WHAT TO WORK ON: Use the entries below and reproduce exactly the lines from the one containing "decryption (R212). -/" down to the one containing "let n := rsaBytes x.rsaKey", both of them included.

SUPPLIED MATERIAL:
-- ==== Sys2Proof/Machine/Classic.lean ====
section
/-! DEFINITION. The carder operations of chapter 7: RSA, agreements, ECDSA, EdDSA and the raw big-number jobs. Check-phase
failures ended the job at compute start (R209); the raw jobs' arithmetic is computed, published algorithms are functions of
their inputs (log 3). -/

namespace Sys2Proof.Machine

/-! ## RSA -/

/-- The RSA public key of a running job. -/
def Job.rsaKey (x : Job) : Bytes := (rsaPub x (x.key.map (·.2)) x.auxData).getD []

/-- m^e mod n of an RSA public key, k bytes. -/
def rsaPublicOp (b m : Bytes) : Bytes := beBytes (rsaBytes b) (powMod (bitsOf (rsaE b)) (ofBe m) (rsaE b) (rsaN b))

/-- The OAEP label of a job. -/
def Job.label (x : Job) : Bytes := if x.opParam = 2 then x.auxData.take (ctxLen x) else []

/-- RSA_ENCRYPT: raw is m^e mod n; a padding takes the job's randomness (R212, Table 7.4). -/
def execRsaEncrypt (job : Nat) (s : State) : Host.Outcome State Fault Refusal :=
  finish (match s.running job 0x18 1 with
    | none => s
    | some x =>
      let b := x.rsaKey
      let m := if x.opParam = 0 then x.inp
        else algoBytes 0x10E40 [leBytes 2 x.opcode, leBytes 1 (phOf x), leBytes 4 (rsaBytes b), x.inp, x.label, x.rnd] (rsaBytes b)
      s.endsOk job x (rsaPublicOp b m))

/-- The padding of an RSA decryption is accepted: never for 0, 1 and n − 1 (Table 7.8). -/
def rsaPaddingOk (x : Job) (n c : Nat) (ins : List Bytes) : Bool := 2 ≤ c && c + 1 ≠ n && Config.accepts x.opcode ins

/-- RSA_DECRYPT: raw is a function of key and c; every padding failure is INPUT 0x0306 at full cycles (R213). -/
def execRsaDecrypt (job : Nat) (s : State) : Host.Outcome State Fault Refusal :=
  finish (match s.running job 0x18 2 with
    | none => s
    | some x =>
      let b := x.rsaKey
      let ins := [x.mat, x.inp, x.label, leBytes 1 (phOf x)]
      if x.opParam = 0 then s.endsOk job x (algoBytes 0x10E41 [x.mat, x.inp] (rsaBytes b))
      else if rsaPaddingOk x (rsaN b) (ofBe x.inp) ins then
        s.endsOk job x (algoBytes x.opcode ins (min (Config.count x.opcode ins) (rsaMax x (rsaBytes b))))
      else s.ends job inputErr 0x0306 x.figure [])

/-- RSA_SIGN: raw signing is the private operation of raw decryption (R212). -/
def execRsaSign (job : Nat) (s : State) : Host.Outcome State Fault Refusal :=
  finish (match s.running job 0x28 1 with
    | none => s
    | some x =>
      let n := rsaBytes x.rsaKey
      let m := if x.opParam = 0 then x.inp
        else algoBytes 0x10E42 [leBytes 2 x.opcode, leBytes 1 (phOf x), leBytes 1 (ctxLen x), leBytes 4 n, x.digest, x.rnd] n
      s.endsOk job x (algoBytes 0x10E41 [x.mat, m] n))

/-- What an RSA verification holds the padding against: the message as it is when raw, or its digest. -/
def Job.rsaMessage (x : Job) : Bytes := if x.opParam = 0 then x.inp else x.digest

/-- RSA_VERIFY: the public operation on the signature, then the padding (R212); a signature of 0 fails (Table 7.8). -/
def execRsaVerify (job : Nat) (s : State) : Host.Outcome State Fault Refusal :=
  finish (match s.running job 0x28 2 with
    | none => s
    | some x =>
      let b := x.rsaKey
      let sig := x.auxData.take (rsaBytes b)
      let m := rsaPublicOp b sig
      s.endsVerify job x.figure
        (if ofBe sig ≠ 0 && Config.accepts x.opcode [leBytes 1 (phOf x), leBytes 1 (ctxLen x), leBytes 4 (rsaBytes b), x.rsaMessage, m] then none
         else some 0x0301))

/-! ## Agreements (Table 7.6) -/

/-- Key type of an agreement. -/
def agreeT (x : Job) : Nat := if x.fam = 0x19 then 0x60 + x.opParam else if x.fam = 0x1A then 0x68 + x.opParam else 0x6B

/-- A stored-key agreement ends with Z. -/
def State.agreeStored (s : State) (j : Nat) (x : Job) (n : Nat) : State := s.endsOk j x (agreeZ (agreeT x) x.mat x.auxData n)

/-- An ephemeral agreement ends with its own public value ‖ Z. -/
def State.agreeEphemeral (s : State) (j : Nat) (x : Job) (own n : Nat) : State :=
  s.endsOk j x (agreePub (agreeT x) x.rnd own ++ agreeZ (agreeT x) x.rnd x.auxData n)

/-- ECDH_STORED. -/
def execEcdhStored (job : Nat) (s : State) : Host.Outcome State Fault Refusal :=
  finish (match s.running job 0x19 1 with | none => s | some x => s.agreeStored job x (fieldLen (0x60 + x.opParam)))
/-- ECDH_EPHEMERAL. -/
def execEcdhEphemeral (job : Nat) (s : State) : Host.Outcome State Fault Refusal :=
  finish (match s.running job 0x19 2 with
    | none => s
    | some x => s.agreeEphemeral job x (1 + 2 * fieldLen (0x60 + x.opParam)) (fieldLen (0x60 + x.opParam)))
/-- X25519_X448_STORED. -/
def execX25519X448Stored (job : Nat) (s : State) : Host.Outcome State Fault Refusal :=
  finish (match s.running job 0x1A 1 with | none => s | some x => s.agreeStored job x (xLen x.opParam))
/-- X25519_X448_EPHEMERAL. -/
def execX25519X448Ephemeral (job : Nat) (s : State) : Host.Outcome State Fault Refusal :=
  finish (match s.running job 0x1A 2 with
    | none => s | some x => s.agreeEphemeral job x (xLen x.opParam) (xLen x.opParam))
/-- FFDHE_STORED. -/
def execFfdheStored (job : Nat) (s : State) : Host.Outcome State Fault Refusal :=
  finish (match s.running job 0x1B 1 with | none => s | some x => s.agreeStored job x (ffdheLen x.opParam))
/-- FFDHE_EPHEMERAL. -/
def execFfdheEphemeral (job : Nat) (s : State) : Host.Outcome State Fault Refusal :=
  finish (match s.running job 0x1B 2 with
    | none => s | some x => s.agreeEphemeral job x (ffdheLen x.opParam) (ffdheLen x.opParam))

/-! ## Signatures on curves -/

/-- ECDSA_SIGN: the spec gives a mean for its cycles, class R (R215, Table 7.7). -/
def execEcdsaSign (job : Nat) (s : State) : Host.Outcome State Fault Refusal :=
  finish (match s.running job 0x29 1 with
    | none => s
    | some x =>
      let (c, s) := s.freeNum
      s.ends job 0 0 c
        (ecdsaSign (0x60 + x.opParam) x.mat x.digest (if bitOf x.param 9 then some (phOf x) else none) x.rnd))

/-- ECDSA_VERIFY (R215, Table 7.8). -/
def execEcdsaVerify (job : Nat) (s : State) : Host.Outcome State Fault Refusal :=
  finish (match s.running job 0x29 2 with
    | none => s
    | some x =>
      let n := 2 * fieldLen (0x60 + x.opParam)
      let pub := if isInline x then x.auxData.drop n else x.ownPub
      s.endsVerify job x.figure
        (if ecdsaVerify (0x60 + x.opParam) pub x.digest (x.auxData.take n) then none else some 0x0301))

/-- EDDSA_SIGN (R215). -/
def execEddsaSign (job : Nat) (s : State) : Host.Outcome State Fault Refusal :=
  finish (match s.running job 0x2A 1 with
    | none => s
    | some x => s.endsOk job x (edSign (0x66 + x.opParam) x.mat (edIns (0x66 + x.opParam) (modeOf x) x.ctx x.inp)))

/-- EDDSA_VERIFY: the cofactored equation (R215). -/
def execEddsaVerify (job : Nat) (s : State) : Host.Outcome State Fault Refusal :=
  finish (match s.running job 0x2A 2 with
    | none => s
    | some x =>
      let n := edSig x.opParam
      let pub := if isInline x then slice x.auxData n (x.auxLen - n - ctxLen x) else x.ownPub
      s.endsVerify job x.figure
        (if edVerify (0x66 + x.opParam) pub (x.auxData.take n) (edIns (0x66 + x.opParam) (modeOf x) x.ctx x.inp) then none
         else some 0x0301))

/-! ## Raw big-number jobs (R217, Tables 7.8 and 7.9) -/

/-- MODEXP: the whole exponent of 64L bits; exponent 0 gives 1. -/
def execModexp (job : Nat) (s : State) : Host.Outcome State Fault Refusal :=
  finish (match s.running job 0x71 1 with
    | none => s
    | some x =>
      s.endsOk job x (leBytes (8 * rawL x) (powMod (64 * rawL x) (rawOp x 1) (rawOp x 2) (rawOp x 0))))

/-- MODMUL. -/
def execModmul (job : Nat) (s : State) : Host.Outcome State Fault Refusal :=
  finish (match s.running job 0x71 2 with
    | none => s
    | some x => s.endsOk job x (leBytes (8 * rawL x) (rawOp x 1 * rawOp x 2 % rawOp x 0)))

/-- MODINV: an operand not coprime to the modulus is INPUT 0x030A at full cycles. -/
def execModinv (job : Nat) (s : State) : Host.Outcome State Fault Refusal :=
  finish (match s.running job 0x71 3 with
    | none => s
    | some x =>
      match invMod (64 * rawL x) (rawOp x 1) (rawOp x 0) with
      | some v => s.endsOk job x (leBytes (8 * rawL x) v)
      | none => s.ends job inputErr 0x030A x.figure [])

/-- The bytes of a raw result point: over a composite p, coordinates below p and a tag of 0 or 1, their values free; the x and y
of the point at infinity are free (R217). -/
def State.rawPoint (s : State) (L p : Nat) (P : Pt) : Bytes × State :=
  if knownComposite (64 * L) p then
    let (u, s) := s.freeNum
    let (v, s) := s.freeNum
    let (t, s) := s.freeBit
    (leBytes (8 * L) (u % p) ++ leBytes (8 * L) (v % p) ++ leBytes 8 (b2n t), s)
  else
    match P with
    | none =>
      let (g, s) := s.freeBytes (16 * L)
      (rawPtBytes L g none, s)
    | some q => (rawPtBytes L [] (some q), s)

/-- ECADD: over a composite p the output's values are free (R217). -/
def execEcadd (job : Nat) (s : State) : Host.Outcome State Fault Refusal :=
  finish (match s.running job 0x71 4 with
    | none => s
    | some x =>
      let L := rawL x
      let (b, s) := s.rawPoint L (rawOp x 0)
        (ptAdd (64 * L) (rawOp x 0) (rawOp x 1) (rawPtVal (rawPt x (24 * L))) (rawPtVal (rawPt x (40 * L + 8))))
      s.endsOk job x b)

/-- ECMUL: the whole scalar of 64L bits; a multiple of the point's order gives infinity. -/
def execEcmul (job : Nat) (s : State) : Host.Outcome State Fault Refusal :=
  finish (match s.running job 0x71 5 with
    | none => s
    | some x =>
      let L := rawL x
      let (b, s) := s.rawPoint L (rawOp x 0)
        (ptMul (64 * L) (rawOp x 0) (rawOp x 1) (64 * L) (leAt x.inp (40 * L + 8) (8 * L)) (rawPtVal (rawPt x (24 * L))))
      s.endsOk job x b)

end Sys2Proof.Machine
end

OUTPUT OF THE TASK:
/-- RSA_SIGN: raw signing is the private operation of raw decryption (R212). -/
def execRsaSign (job : Nat) (s : State) : Host.Outcome State Fault Refusal :=
  finish (match s.running job 0x28 1 with
    | none => s
    | some x =>
      let n := rsaBytes x.rsaKey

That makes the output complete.